Veterinary Epidemiology

clenbuterol

zilpaterol

chitosan-glutathione nanoparticles

precision-cut liver slices

Zilpaterol and clenbuterol are two β-adrenergic agonists used to improve growth performance, feed efficiency, and carcass quality in cattle (Centner et al. 2014; Milford et al. 2019). While zilpaterol is a lawful drug for cattle feed in authorized countries (Choi et al. 2013; Cônsolo et al. 2016), clenbuterol is restricted to therapeutic applications. Both drugs have similar pharmacokinetic and pharmacodynamic (FAO and WHO Expert Committee on Food Additives 2016; FAO and WHO Expert Committee on Food Additives 2018). However, their toxicokinetic and toxicodynamic are not well established, There are also some toxicological concerns on animals and the risk population due to the misuse of these substances on animal feeding. When they are orally administrated in laboratory animals, domestic species, and humans (FAO and WHO Expert Committee on Food Additives 2016); The target organs involved in the metabolism and excretion are the liver and kidneys (FAO and WHO Expert Committee on Food <<<Additives 2014). Once these β-adrenergic reach the liver tissue, phases I and II react such as hydroxylation, n-oxidation, conjugation with sulphates and glucuronides occurs (Zalko et al. 1997; Alonen et al. 2009; Domínguez-Romero et al. 2013); some of these arisen substances could be toxic for hepatic cells by the formation of reactive oxygen species (ROS) or reactive nitrogen species (NOS), leading to oxide-reduction unbalance and cellular damage.

Previous reports demonstrate that antioxidants such as ascorbic acid and reduced glutathione (GSH) prevent reactive metabolites formation during clenbuterol metabolism (Brambilla et al. 2007).

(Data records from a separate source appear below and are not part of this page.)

def Entry.readsRes (e : Entry) : List Res :=
  (Instr.srcOps e.instr).filterMap (fun o => (e.taken.dest o).map Res.place) ++
  (match e.instr with
  | .tmma _ p a b _ | .tmmaa _ p a b => [.tile a, .tile b, .plane p]
  | .tstt _ k _ _ => [.tile k]
  | .tdrain a => [.plane a.plane]
  | _ => [])
/-- DEDUCED (log 23). -/
def Entry.writesRes (e : Entry) : List Res :=
  let ds := (Instr.dstOps e.instr).filterMap e.taken.dest
  (if ds.isEmpty then [] else .place .latch :: ds.map Res.place) ++
  (match e.instr with
  | .tldt _ _ _ _ k _ _ => [.tile k]
  | .tzero _ p _ | .tmma _ p _ _ _ | .tmmaa _ p _ _ => [.plane p]
  | _ => [])

def meetsRes (a b : List Res) : Bool := a.any (fun r => b.contains r)

/-- Two sets of writes meet, the latch apart: a load's row does not wait for the latch of an earlier
pass. DEDUCED (log 23). -/
def meetsWrites (a b : List Res) : Bool := a.any (fun r => r != .place .latch && b.contains r)

/-- The earlier entries of a context that have not left their queues. -/
def Context.before (x : Context) (seq : Nat) : List (QName × Entry) :=
  ((x.lq.map (fun e => (QName.lq, e))) ++ (x.cq.map (fun e => (QName.cq, e))) ++ (x.sq.map (fun e => (QName.sq, e)))).filter
    (fun e => e.2.seq < seq)

/-- The scoreboard lets an entry start. -/
def scoreStart (x : Context) (q : QName) (e : Entry) : Bool :=
  (x.before e.seq).all (fun f =>
    (f.2.landed || !meetsRes f.2.writesRes e.readsRes) &&
    (q == .lq ||
      ((f.2.landed || f.1 == q || !meetsWrites f.2.writesRes e.writesRes) &&
       (!f.2.unstarted || !meetsRes f.2.readsRes e.writesRes))))

/-- The scoreboard lets a load write its destination. -/
def scoreLand (x : Context) (e : Entry) : Bool :=
  (x.before e.seq).all (fun f =>
    f.1 == .lq ||
      ((f.2.landed || !meetsWrites f.2.writesRes e.writesRes) &&
       (!f.2.unstarted || !meetsRes f.2.readsRes e.writesRes)))

/-! ## Memory order (R100, R241, R246, R247) -/

/-- An entry's accesses keep the order of the context's earlier ones: a load waits for an overlapping
earlier store, and a store for an overlapping earlier load or store; CQ is ordered so in a scored
region only. -/
def State.orderOk (s : State) (c : Nat) (k : Bool) (q : QName) (e : Entry) : Bool :=
  let x := s.ctx c k
  let mine := s.footprint c k e
  if mine.1.isEmpty && mine.2.isEmpty then true
  else
    (x.before e.seq).all (fun f =>
      f.2.done || ((q == .cq || f.1 == .cq) && !e.taken.scored) || (q == .cq && f.1 == .cq) ||
        (f.1 == .lq && !f.2.unstarted) || (q == .sq && f.1 == .sq) ||
        !conflict Range.meets mine (s.footprint c k f.2))

/-- In a scored region an access waits for an overlapping incomplete job of the same context. -/
def State.jobsOk (s : State) (c : Nat) (k : Bool) (e : Entry) : Bool :=
  let mine := s.footprint c k e
  !e.taken.scored ||
    (s.jobs.all (fun j => !s.mine c k j || e.seq < j.seq || j.orphan ||
      !conflict Range.meets64 mine (j.reads, j.writes)) &&
     s.conds.all (fun j => !s.mineCond c k j || e.seq < j.seq || !conflict Range.meets64 mine ([], j.ranges)))

/-- An ENC instruction is ordered as a job of its die (R99, R103, R246, R324): it waits for the overlapping jobs,
condensation jobs among them, that reached the scheduler before it. DEDUCED (log 26). -/
def State.condOk (s : State) (c : Nat) (k : Bool) (e : Entry) : Bool :=
  match e.instr with
  | .abound .. | .arelax .. | .arelaxBilinear .. | .asym .. | .aret .. | .acond .. | .aalign .. | .achk .. | .tdrain .. =>
    let mine := s.footprint c k e
    s.conds.all (fun j => dieOf j.core != dieOf c || (s.mineCond c k j && e.seq < j.seq) ||
      !conflict Range.meets64 mine ([], j.ranges)) &&
    (match e.instr with
    | .tdrain .. => true
    | _ => s.jobs.all (fun j => j.die.toNat != dieOf c || (s.mine c k j && e.seq < j.seq) ||
        !conflict Range.meets64 mine (j.reads, j.writes)))
  | _ => true

/-- A TSTT of a compressed record demotes what the stores before it leave (R312): it waits for those that
overlap. -/
def State.demoteOk (s : State) (c : Nat) (k : Bool) (e : Entry) : Bool :=
  match e.instr with
  | .tstt _ _ h _ =>
    let squeezed := match s.recOf (s.view c k) (e.taken.h h) with | some r => r.mapVa != 0 | none => false
    !squeezed || (s.ctx c k).sq.all (fun f => e.seq ≤ f.seq || f.done ||
      !conflict Range.meets (s.footprint c k e) (s.footprint c k f))
  | _ => true

/-! ## LRMAP's drain (R205) -/

/-- What an entry or an instruction touches (R205): rooms by name, and bytes of the spaces. -/
structure Touch where
  reg : Bool := false
  mat : Bool := false
  cache : Bool := false
  pad : Bool := false
  ranges : List Range := []

/-- Bytes that an access through a handle reads on its own behalf: its record, the record's bad-chunk list and its
block table. -/
def State.tables (s : State) (v : View) (h : HandleWord) : List Range :=
  let g (lo n : Nat) : Range := { padOf := none, lo := lo, hi := lo + n }
  if hRec h = 0 then []
  else
    g (hRec h) 192 ::
      (match s.recOf v h with
      | none => []
      | some r =>
        (if r.chunkVa = 0 then [] else [g r.chunkVa (16 + 8 * 65536)]) ++
        (if r.kind = 3 then [g r.blockVa (8 * (r.ext 0 / max 1 r.pageBlock + 1))] else []))

/-- What a queue entry touches: the rooms that its operands lie in, and the bytes that it reads and writes. -/
def State.touch (s : State) (c : Nat) (k : Bool) (e : Entry) : Touch :=
  let hs := (Instr.takesH e.instr).filter (fun h => h != 0)
  let f := s.footprint c k e
  { reg := Instr.namesRow e.instr,
    mat := (match e.instr with | .tldt .. | .tstt .. | .tmma .. | .tmmaa .. => true | _ => false),
    ranges := f.1 ++ f.2 ++ hs.flatMap (fun h => s.tables (s.view c k) (e.taken.h h)) }

/-- A range of global bytes meets the top of a spill window that a SPILL room of some banks serves (R200); it lies
within it. -/
def Context.spillMeets (x : Context) (banks : Nat) (r : Range) : Bool :=
  let top := x.spovf.toNat + x.splim.toNat
  r.lo < top && max x.spovf.toNat (top - 32768 * banks) < r.hi
def Context.spillTakes (x : Context) (banks : Nat) (r : Range) : Bool :=
  let top := x.spovf.toNat + x.splim.toNat
  max x.spovf.toNat (top - 32768 * banks) ≤ r.lo && r.hi ≤ top

/-- A drain holds what touches a changing room (R205): a range of the PAD touches PAD; global bytes touch SPILL where
the room serves them, PAD where a stash segment maps them, and otherwise CACHE, which every global access uses. -/
def State.drainHolds (s : State) (n : Nat) (k : Bool) (t : Touch) : Bool :=
  let c := s.core n
  match c.drain with
  | none => false
  | some d =>
    let x := c.ctx k
    let spill := max d.old.spill c.rooms.spill
    let stashed (r : Range) : Bool := c.stash.any (fun m => r.lo < m.va + 4096 && m.va < r.hi)
    let within (r : Range) : Bool := c.stash.any (fun m => m.va ≤ r.lo && r.hi ≤ m.va + 4096)
    let holds (r : Range) : Bool :=
      if r.padOf.isSome then d.old.pad != c.rooms.pad
      else
        (d.old.spill != c.rooms.spill && x.spillMeets spill r) || (d.old.pad != c.rooms.pad && stashed r) ||
          (d.old.cache != c.rooms.cache && !x.spillTakes (min d.old.spill c.rooms.spill) r && !within r)
    (t.reg && d.old.reg != c.rooms.reg) || (t.mat && d.old.matrix != c.rooms.matrix) ||
      (t.cache && d.old.cache != c.rooms.cache) || (t.pad && d.old.pad != c.rooms.pad) || t.ranges.any holds

def Drain.seqOf (d : Drain) (k : Bool) : Nat := if k then d.seqs.2 else d.seqs.1

/-- An entry routed after the LRMAP waits for its drain. -/
def State.drainGate (s : State) (c : Nat) (k : Bool) (e : Entry) : Bool :=
  match (s.core c).drain with
  | some d => e.seq < d.seqOf k || !s.drainHolds c k (s.touch c k e)
  | none => true

/-! ## What may start (R279, R338, R340, R361) -/

/-- A context whose engines may start entries. DEDUCED (log 22). -/
def Core.engages (c : Core) (k : Bool) : Bool :=
  match (c.ctx k).mode with
  | .exiting => true
  | .live | .asleep => c.running && c.active == k && !(c.ctx k).stopping
  | _ => false

/-- A queue's data queue has room (R340). DEDUCED (log 23). -/
def Context.dataRoom (x : Context) : QName → Bool
  | .lq => (x.lq.filter (fun e => match e.phase with | .arrived _ => true | _ => false)).length < 16
  | .sq => (x.sq.filter (fun e => match e.phase with | .stores (_ :: _) => true | _ => false)).length < 16
  | .cq => true

/-- No push of the queue waits at a full counter to which the entry would push. -/
def Context.pushFree (x : Context) (q : QName) (e : Entry) : Bool :=
  let (r, l) := e.owes q
  (x.queue q).all (fun f =>
    match f.phase with
    | .pushing fr fl =>
      !(r && fr && (pushRight q).any (fun n => x.token n == 15)) && !(l && fl && (pushLeft q).any (fun n => x.token n == 15))
    | _ => true)

/-- The latest known-answer check with a key. DEDUCED (log 27). -/
def Context.katFor (x : Context) (vector : Bool) (i : BitVec 8) : Option KatCheck :=
  x.kat.reverse.find? (fun c => c.vector == vector && c.pattern == i)

/-- Waits of single instructions: KATC for its check, TREL for earlier array commands (R308, R352). -/
def Context.ownGate (x : Context) (e : Entry) : Bool :=
  match e.instr with
  | .katc _ u i _ => (match x.katFor u i with | some c => c.done | none => true)
  | .trel .. => x.cq.all (fun f => e.seq ≤ f.seq || f.landed || (Instr.arrayPlane? f.instr).isNone)
  | _ => true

GSH is a low-molecular-weight, non-protein thiol made up of glycine, cysteine, and glutamic acid synthesized and stored in the liver. As well as the main antioxidant of cellular origin that only can be synthesized in the cellular cytoplasm (Lu 2009), to exercise functions like reactive species scavenger, regulating the oxide reduction balance (Patlevič et al. 2016), participate in the xenobiotic detoxification processes by the conjugation with xenobiotic and their metabolites, cell signalling and others biochemical reactions; situations that limit the cellular GSH quantity many times; thus, the cell needs de novo synthesis and trigger the start-up of other enzymatic and non-enzymatic mechanisms to maintain cellular homeostasis (He et al. 2017).

Several research techniques to evaluate drug safety and toxicity effects; in vitro techniques are widely used to assess the effects of xenobiotic substances. Unlike in vivo studies with humans or animals, invitro techniques are versatile tools adaptable to ethical standards, with a short evaluation time, low cost, and high efficacy of the data generated (Ruoß et al. 2020). Particularly, precision-cut liver slice cultures (PCLS) have the advantage of reducing the number of experimental animals (Soldatow et al. 2013; Granitzny et al. 2017); better control in environmental conditions, a reduction in genetic heterogeneity, and due to the limited amount of the drug evaluated, there is less contamination by organic waste (Ruoß et al. 2020); additionally, the three-dimensional structure in the liver tissue is preserved, with good correlation on in vivo studies.

As mentioned above, GSH prevents the formation of reactive metabolites during clenbuterol metabolism; however, there is no information related to zilpaterol metabolism (Lu 2013; Lu 2020), so the use of chitosan nanoparticles offer an alternative to deliver GSH into the cell and counteract the adverse effects caused by GSH depletion; because chitosan is a biocompatible, biodegradable, and low toxicity polymer (Van der Lubben et al. 2001) widely used in thiol nanoparticle designing (Kafedjiiski et al. 2005; Kumar & Sinha 2013; Hejjaji et al. 2018).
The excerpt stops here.